In principle, the premise is interesting, but ...

But we pass the string to the thread class.
This at least leads to an increase in refCnt, and therefore we can “get” to MemLeak if atomic operations were not used when decrementing the reference counter.

This demonstrates the _LStrClr code:

procedure _LStrClr(var S);
{$IFDEF PUREPASCAL}
var
  P: PStrRec;
begin
  if Pointer(S) <> nil then
  begin
    P := Pointer(Integer(S) - Sizeof(StrRec));
    Pointer(S) := nil;
    if P.refCnt > 0 then
      if InterlockedDecrement(P.refCnt) = 0 then
        FreeMem(P);
  end;
end;
{$ELSE}
asm
        { ->    EAX pointer to str      }
        MOV     EDX,[EAX]                       { fetch str                     }
        TEST    EDX,EDX                         { if nil, nothing to do         }
        JE      @@done
        MOV     dword ptr [EAX],0               { clear str                     }
        MOV     ECX,[EDX-skew].StrRec.refCnt    { fetch refCnt                  }
        DEC     ECX                             { if < 0: literal str           }
        JL      @@done
   LOCK DEC     [EDX-skew].StrRec.refCnt        { threadsafe dec refCount       }
        JNE     @@done
        PUSH    EAX
        LEA     EAX,[EDX-skew].StrRec.refCnt    { if refCnt now zero, deallocate}
        CALL    _FreeMem
        POP     EAX
@@done:
end;
{$ENDIF}

In the case of using a non-atomic decrement, the JNE instruction has a huge chance of being executed incorrectly. (And it really will not be executed correctly if you remove the LOCK prefix).
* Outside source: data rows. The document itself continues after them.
-- ==== Sys2Proof/Laws/Ops.lean ====
section
/-! SUPPORT. What the shared operations can do, each said once, and what `exec` does with the instruction of a row. -/

namespace Sys2Proof.Machine

/-- An instruction that fits in the buffer is emitted whole. -/
theorem emitInstr_fits {e : OpcodeEntry} {op : Byte} {args : List Byte} {s : State}
    (h : s.cur + e.length ≤ s.buf.size) :
    emitInstr e op args s = .next (s.emit (instrRecord e (op :: args) (addressOf s.base s.cur)) e.length) := by
  simp [emitInstr, h]

/-- An instruction that does not fit takes the truncation outcome. -/
theorem emitInstr_truncated {e : OpcodeEntry} {op : Byte} {args : List Byte} {s : State}
    (h : s.buf.size < s.cur + e.length) : emitInstr e op args s = .next (truncate op e.length s) := by
  simp [emitInstr, Nat.not_le.mpr h]

/-- With `RC = 1` a truncation is an error. -/
theorem truncate_error {op : Byte} {need : Nat} {s : State} (h : s.rc = true) :
    truncate op need s = s.raise .truncated (.truncated s.cur op need (s.buf.size - s.cur)) := by
  simp [truncate, h]

/-- With `RC = 0` a truncated opcode is data. -/
theorem truncate_data {op : Byte} {need : Nat} {s : State} (h : s.rc = false) :
    truncate op need s = emitData op s := by
  simp [truncate, h]

/-- `RC` is CTRL's one bit. -/
theorem rc_eq_true {s : State} : s.rc = true ↔ s.ctrl = 1 := by
  unfold State.rc
  generalize s.ctrl = c
  revert c
  decide

theorem rc_eq_false {s : State} : s.rc = false ↔ s.ctrl = 0 := by
  unfold State.rc
  generalize s.ctrl = c
  revert c
  decide

/-- START ends in one of three ways. -/
theorem hostStart_cases (st en base : Nat) (rc : Option Bool) (s : State) :
    (s.buf.size ≤ st ∧ hostStart st en base rc s = s.raise .invalidRange (.invalidRange .startPastEnd)) ∨
      (st < s.buf.size ∧ en < st ∧
        hostStart st en base rc s = s.raise .invalidRange (.invalidRange .endBeforeStart)) ∨
      (st < s.buf.size ∧ st ≤ en ∧
        hostStart st en base rc s = s.begin st en base (rc.getD Config.defaultRequireComplete)) := by
  unfold hostStart
  split_ifs with h1 h2
  · exact .inl ⟨h1, rfl⟩
  · exact .inr (.inl ⟨by omega, h2, rfl⟩)
  · exact .inr (.inr ⟨by omega, by omega, rfl⟩)

/-- A register holds what it reads as, once a START has written the registers of a run. -/
theorem heldValue_written {s : State} (h : s.written = true) (r : Reg) : heldValue r s = some (readReg r s) := by
  simp [heldValue, h]

/-- Before that the registers of a run hold no value (R40). -/
theorem heldValue_not_written {s : State} {r : Reg} (h : s.written = false) (hr : r.ofRun = true) :
    heldValue r s = none := by
  simp [heldValue, h, hr]

/-- STATUS and ERRINFO always hold a value. -/
theorem heldValue_not_ofRun {s : State} {r : Reg} (hr : r.ofRun = false) : heldValue r s = some (readReg r s) := by
  simp [heldValue, hr]

/-- What `exec` does with the instruction a row builds: the decode of the row's entry. -/
def execRow (r : OpRow) : Prop :=
  match r.form with
  | .f1 i => ∀ s, exec i s = emitInstr r.entry r.opcode [] s
  | .f2 mk => ∀ b1 s, exec (mk b1) s = emitInstr r.entry r.opcode [b1] s
  | .f3 mk => ∀ lo hi s, exec (mk lo hi) s = emitInstr r.entry r.opcode [lo, hi] s

theorem execRow_f1 {op : Byte} {mn : Mnemonic} {md : Mode} {n : Nat} {i : Instr}
    (h : ∀ s, exec i s = emitInstr ⟨mn, md, n⟩ op [] s) : execRow ⟨op, mn, md, n, .f1 i⟩ := h

theorem execRow_f2 {op : Byte} {mn : Mnemonic} {md : Mode} {n : Nat} {g : Byte → Instr}
    (h : ∀ b s, exec (g b) s = emitInstr ⟨mn, md, n⟩ op [b] s) : execRow ⟨op, mn, md, n, .f2 g⟩ := h

theorem execRow_f3 {op : Byte} {mn : Mnemonic} {md : Mode} {n : Nat} {g : Byte → Byte → Instr}
    (h : ∀ lo hi s, exec (g lo hi) s = emitInstr ⟨mn, md, n⟩ op [lo, hi] s) :
    execRow ⟨op, mn, md, n, .f3 g⟩ := h

theorem execRow_rows0 : ∀ r ∈ opRows0, execRow r :=
  cons_rows (execRow_f1 fun _ => rfl) <| cons_rows (execRow_f2 fun _ _ => rfl) <|
  cons_rows (execRow_f2 fun _ _ => rfl) <| cons_rows (execRow_f2 fun _ _ => rfl) <|
  cons_rows (execRow_f1 fun _ => rfl) <| cons_rows (execRow_f2 fun _ _ => rfl) <|
  cons_rows (execRow_f1 fun _ => rfl) <| cons_rows (execRow_f3 fun _ _ _ => rfl) <|
  cons_rows (execRow_f3 fun _ _ _ => rfl) <| nil_rows

theorem execRow_rows1 : ∀ r ∈ opRows1, execRow r :=
  cons_rows (execRow_f2 fun _ _ => rfl) <| cons_rows (execRow_f2 fun _ _ => rfl) <|
  cons_rows (execRow_f2 fun _ _ => rfl) <| cons_rows (execRow_f2 fun _ _ => rfl) <|
  cons_rows (execRow_f1 fun _ => rfl) <| cons_rows (execRow_f3 fun _ _ _ => rfl) <|
  cons_rows (execRow_f3 fun _ _ _ => rfl) <| cons_rows (execRow_f3 fun _ _ _ => rfl) <| nil_rows

theorem execRow_rows2 : ∀ r ∈ opRows2, execRow r :=
  cons_rows (execRow_f3 fun _ _ _ => rfl) <| cons_rows (execRow_f2 fun _ _ => rfl) <|
  cons_rows (execRow_f2 fun _ _ => rfl) <| cons_rows (execRow_f2 fun _ _ => rfl) <|
  cons_rows (execRow_f2 fun _ _ => rfl) <| cons_rows (execRow_f1 fun _ => rfl) <|
  cons_rows (execRow_f2 fun _ _ => rfl) <| cons_rows (execRow_f1 fun _ => rfl) <|
  cons_rows (execRow_f3 fun _ _ _ => rfl) <| cons_rows (execRow_f3 fun _ _ _ => rfl) <|
  cons_rows (execRow_f3 fun _ _ _ => rfl) <| nil_rows

theorem execRow_rows3 : ∀ r ∈ opRows3, execRow r :=
  cons_rows (execRow_f2 fun _ _ => rfl) <| cons_rows (execRow_f2 fun _ _ => rfl) <|
  cons_rows (execRow_f2 fun _ _ => rfl) <| cons_rows (execRow_f2 fun _ _ => rfl) <|
  cons_rows (execRow_f1 fun _ => rfl) <| cons_rows (execRow_f3 fun _ _ _ => rfl) <|
  cons_rows (execRow_f3 fun _ _ _ => rfl) <| cons_rows (execRow_f3 fun _ _ _ => rfl) <| nil_rows

theorem execRow_rows4 : ∀ r ∈ opRows4, execRow r :=
  cons_rows (execRow_f1 fun _ => rfl) <| cons_rows (execRow_f2 fun _ _ => rfl) <|
  cons_rows (execRow_f2 fun _ _ => rfl) <| cons_rows (execRow_f2 fun _ _ => rfl) <|
  cons_rows (execRow_f1 fun _ => rfl) <| cons_rows (execRow_f2 fun _ _ => rfl) <|
  cons_rows (execRow_f1 fun _ => rfl) <| cons_rows (execRow_f3 fun _ _ _ => rfl) <|
  cons_rows (execRow_f3 fun _ _ _ => rfl) <| cons_rows (execRow_f3 fun _ _ _ => rfl) <| nil_rows

theorem execRow_rows5 : ∀ r ∈ opRows5, execRow r :=
  cons_rows (execRow_f2 fun _ _ => rfl) <| cons_rows (execRow_f2 fun _ _ => rfl) <|
  cons_rows (execRow_f2 fun _ _ => rfl) <| cons_rows (execRow_f2 fun _ _ => rfl) <|
  cons_rows (execRow_f1 fun _ => rfl) <| cons_rows (execRow_f3 fun _ _ _ => rfl) <|
  cons_rows (execRow_f3 fun _ _ _ => rfl) <| cons_rows (execRow_f3 fun _ _ _ => rfl) <| nil_rows

theorem execRow_rows6 : ∀ r ∈ opRows6, execRow r :=
  cons_rows (execRow_f1 fun _ => rfl) <| cons_rows (execRow_f2 fun _ _ => rfl) <|
  cons_rows (execRow_f2 fun _ _ => rfl) <| cons_rows (execRow_f2 fun _ _ => rfl) <|
  cons_rows (execRow_f1 fun _ => rfl) <| cons_rows (execRow_f2 fun _ _ => rfl) <|
  cons_rows (execRow_f1 fun _ => rfl) <| cons_rows (execRow_f3 fun _ _ _ => rfl) <|
  cons_rows (execRow_f3 fun _ _ _ => rfl) <| cons_rows (execRow_f3 fun _ _ _ => rfl) <| nil_rows

theorem execRow_rows7 : ∀ r ∈ opRows7, execRow r :=
  cons_rows (execRow_f2 fun _ _ => rfl) <| cons_rows (execRow_f2 fun _ _ => rfl) <|
  cons_rows (execRow_f2 fun _ _ => rfl) <| cons_rows (execRow_f2 fun _ _ => rfl) <|
  cons_rows (execRow_f1 fun _ => rfl) <| cons_rows (execRow_f3 fun _ _ _ => rfl) <|
  cons_rows (execRow_f3 fun _ _ _ => rfl) <| cons_rows (execRow_f3 fun _ _ _ => rfl) <| nil_rows

theorem execRow_rows8 : ∀ r ∈ opRows8, execRow r :=
  cons_rows (execRow_f2 fun _ _ => rfl) <| cons_rows (execRow_f2 fun _ _ => rfl) <|
  cons_rows (execRow_f2 fun _ _ => rfl) <| cons_rows (execRow_f2 fun _ _ => rfl) <|
  cons_rows (execRow_f1 fun _ => rfl) <| cons_rows (execRow_f1 fun _ => rfl) <|
  cons_rows (execRow_f3 fun _ _ _ => rfl) <| cons_rows (execRow_f3 fun _ _ _ => rfl) <|
  cons_rows (execRow_f3 fun _ _ _ => rfl) <| nil_rows

theorem execRow_rows9 : ∀ r ∈ opRows9, execRow r :=
  cons_rows (execRow_f2 fun _ _ => rfl) <| cons_rows (execRow_f2 fun _ _ => rfl) <|
  cons_rows (execRow_f2 fun _ _ => rfl) <| cons_rows (execRow_f2 fun _ _ => rfl) <|
  cons_rows (execRow_f2 fun _ _ => rfl) <| cons_rows (execRow_f1 fun _ => rfl) <|
  cons_rows (execRow_f3 fun _ _ _ => rfl) <| cons_rows (execRow_f1 fun _ => rfl) <|
  cons_rows (execRow_f3 fun _ _ _ => rfl) <| nil_rows

theorem execRow_rowsA : ∀ r ∈ opRowsA, execRow r :=
  cons_rows (execRow_f2 fun _ _ => rfl) <| cons_rows (execRow_f2 fun _ _ => rfl) <|
  cons_rows (execRow_f2 fun _ _ => rfl) <| cons_rows (execRow_f2 fun _ _ => rfl) <|
  cons_rows (execRow_f2 fun _ _ => rfl) <| cons_rows (execRow_f2 fun _ _ => rfl) <|
  cons_rows (execRow_f1 fun _ => rfl) <| cons_rows (execRow_f2 fun _ _ => rfl) <|
  cons_rows (execRow_f1 fun _ => rfl) <| cons_rows (execRow_f3 fun _ _ _ => rfl) <|
  cons_rows (execRow_f3 fun _ _ _ => rfl) <| cons_rows (execRow_f3 fun _ _ _ => rfl) <| nil_rows

theorem execRow_rowsB : ∀ r ∈ opRowsB, execRow r :=
  cons_rows (execRow_f2 fun _ _ => rfl) <| cons_rows (execRow_f2 fun _ _ => rfl) <|
  cons_rows (execRow_f2 fun _ _ => rfl) <| cons_rows (execRow_f2 fun _ _ => rfl) <|
  cons_rows (execRow_f2 fun _ _ => rfl) <| cons_rows (execRow_f1 fun _ => rfl) <|
  cons_rows (execRow_f3 fun _ _ _ => rfl) <| cons_rows (execRow_f1 fun _ => rfl) <|
  cons_rows (execRow_f3 fun _ _ _ => rfl) <| cons_rows (execRow_f3 fun _ _ _ => rfl) <|
  cons_rows (execRow_f3 fun _ _ _ => rfl) <| nil_rows

theorem execRow_rowsC : ∀ r ∈ opRowsC, execRow r :=
  cons_rows (execRow_f2 fun _ _ => rfl) <| cons_rows (execRow_f2 fun _ _ => rfl) <|
  cons_rows (execRow_f2 fun _ _ => rfl) <| cons_rows (execRow_f2 fun _ _ => rfl) <|
  cons_rows (execRow_f2 fun _ _ => rfl) <| cons_rows (execRow_f1 fun _ => rfl) <|
  cons_rows (execRow_f2 fun _ _ => rfl) <| cons_rows (execRow_f1 fun _ => rfl) <|
  cons_rows (execRow_f3 fun _ _ _ => rfl) <| cons_rows (execRow_f3 fun _ _ _ => rfl) <|
  cons_rows (execRow_f3 fun _ _ _ => rfl) <| nil_rows

theorem execRow_rowsD : ∀ r ∈ opRowsD, execRow r :=
  cons_rows (execRow_f2 fun _ _ => rfl) <| cons_rows (execRow_f2 fun _ _ => rfl) <|
  cons_rows (execRow_f2 fun _ _ => rfl) <| cons_rows (execRow_f2 fun _ _ => rfl) <|
  cons_rows (execRow_f1 fun _ => rfl) <| cons_rows (execRow_f3 fun _ _ _ => rfl) <|
  cons_rows (execRow_f3 fun _ _ _ => rfl) <| cons_rows (execRow_f3 fun _ _ _ => rfl) <| nil_rows

theorem execRow_rowsE : ∀ r ∈ opRowsE, execRow r :=
  cons_rows (execRow_f2 fun _ _ => rfl) <| cons_rows (execRow_f2 fun _ _ => rfl) <|
  cons_rows (execRow_f2 fun _ _ => rfl) <| cons_rows (execRow_f2 fun _ _ => rfl) <|
  cons_rows (execRow_f2 fun _ _ => rfl) <| cons_rows (execRow_f1 fun _ => rfl) <|
  cons_rows (execRow_f2 fun _ _ => rfl) <| cons_rows (execRow_f1 fun _ => rfl) <|
  cons_rows (execRow_f3 fun _ _ _ => rfl) <| cons_rows (execRow_f3 fun _ _ _ => rfl) <|
  cons_rows (execRow_f3 fun _ _ _ => rfl) <| nil_rows

theorem execRow_rowsF : ∀ r ∈ opRowsF, execRow r :=
  cons_rows (execRow_f2 fun _ _ => rfl) <| cons_rows (execRow_f2 fun _ _ => rfl) <|
  cons_rows (execRow_f2 fun _ _ => rfl) <| cons_rows (execRow_f2 fun _ _ => rfl) <|
  cons_rows (execRow_f1 fun _ => rfl) <| cons_rows (execRow_f3 fun _ _ _ => rfl) <|
  cons_rows (execRow_f3 fun _ _ _ => rfl) <| cons_rows (execRow_f3 fun _ _ _ => rfl) <| nil_rows

theorem execRow_opTable : ∀ r ∈ opTable, execRow r :=
  forall_opTable execRow_rows0 execRow_rows1 execRow_rows2 execRow_rows3 execRow_rows4 execRow_rows5 execRow_rows6 execRow_rows7
    execRow_rows8 execRow_rows9 execRow_rowsA execRow_rowsB execRow_rowsC execRow_rowsD execRow_rowsE execRow_rowsF

end Sys2Proof.Machine
end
Of course, I tried to explain this situation with examples from the Intel manual, where the work is explained, but in the end I decided to implement the following example (with which I was able to convince the author of the question):

program interlocked;
{$APPTYPE CONSOLE}
uses
  Windows;
const
  Limit = 1000000;
  DoubleLimit = Limit shl 1;
var
  SameGlobalVariable: Integer;
function Test1(lpParam: Pointer): DWORD; stdcall;
var
  I: Integer;
begin
  for I := 0 to Limit - 1 do
  asm
    lea eax, SameGlobalVariable
    inc [eax] // обычный инкремент
  end;
end;
function Test2(lpParam: Pointer): DWORD; stdcall;
var
  I: Integer;
begin
  for I := 0 to Limit - 1 do
  asm
    lea eax, SameGlobalVariable
    lock inc [eax] // атомарный инкремент
  end;
end;
var
  I: Integer;
  hThread: THandle;
  ThreadID: DWORD;
begin
  // Неатомарное увеличение значения переменной SameGlobalVariable
  SameGlobalVariable := 0;
  hThread := CreateThread(nil, 0, @Test1, nil, 0, ThreadID);
  for I := 0 to Limit - 1 do
  asm
    lea eax, SameGlobalVariable
    inc [eax] // обычный инкремент
  end;
  WaitForSingleObject(hThread, INFINITE);
  CloseHandle(hThread);
  if SameGlobalVariable <> DoubleLimit then
    Writeln('Step one failed. Expected: ', DoubleLimit, ' but current: ', SameGlobalVariable);
  // Атомарное увеличение значения переменной SameGlobalVariable
  SameGlobalVariable := 0;
  hThread := CreateThread(nil, 0, @Test2, nil, 0, ThreadID);
  for I := 0 to Limit - 1 do
  asm
    lea eax, SameGlobalVariable
    lock inc [eax] // атомарный инкремент
  end;
  WaitForSingleObject(hThread, INFINITE);
  CloseHandle(hThread);
  if SameGlobalVariable <> DoubleLimit then
    Writeln('Step two failed. Expected: ', DoubleLimit, ' but current: ', SameGlobalVariable);
  Readln;
end.

The essence of the example is a certain global variable SameGlobalVariable (it acts as a line reference counter from the original statement of the task) and changes are made to its value in normal and atomic modes using a thread.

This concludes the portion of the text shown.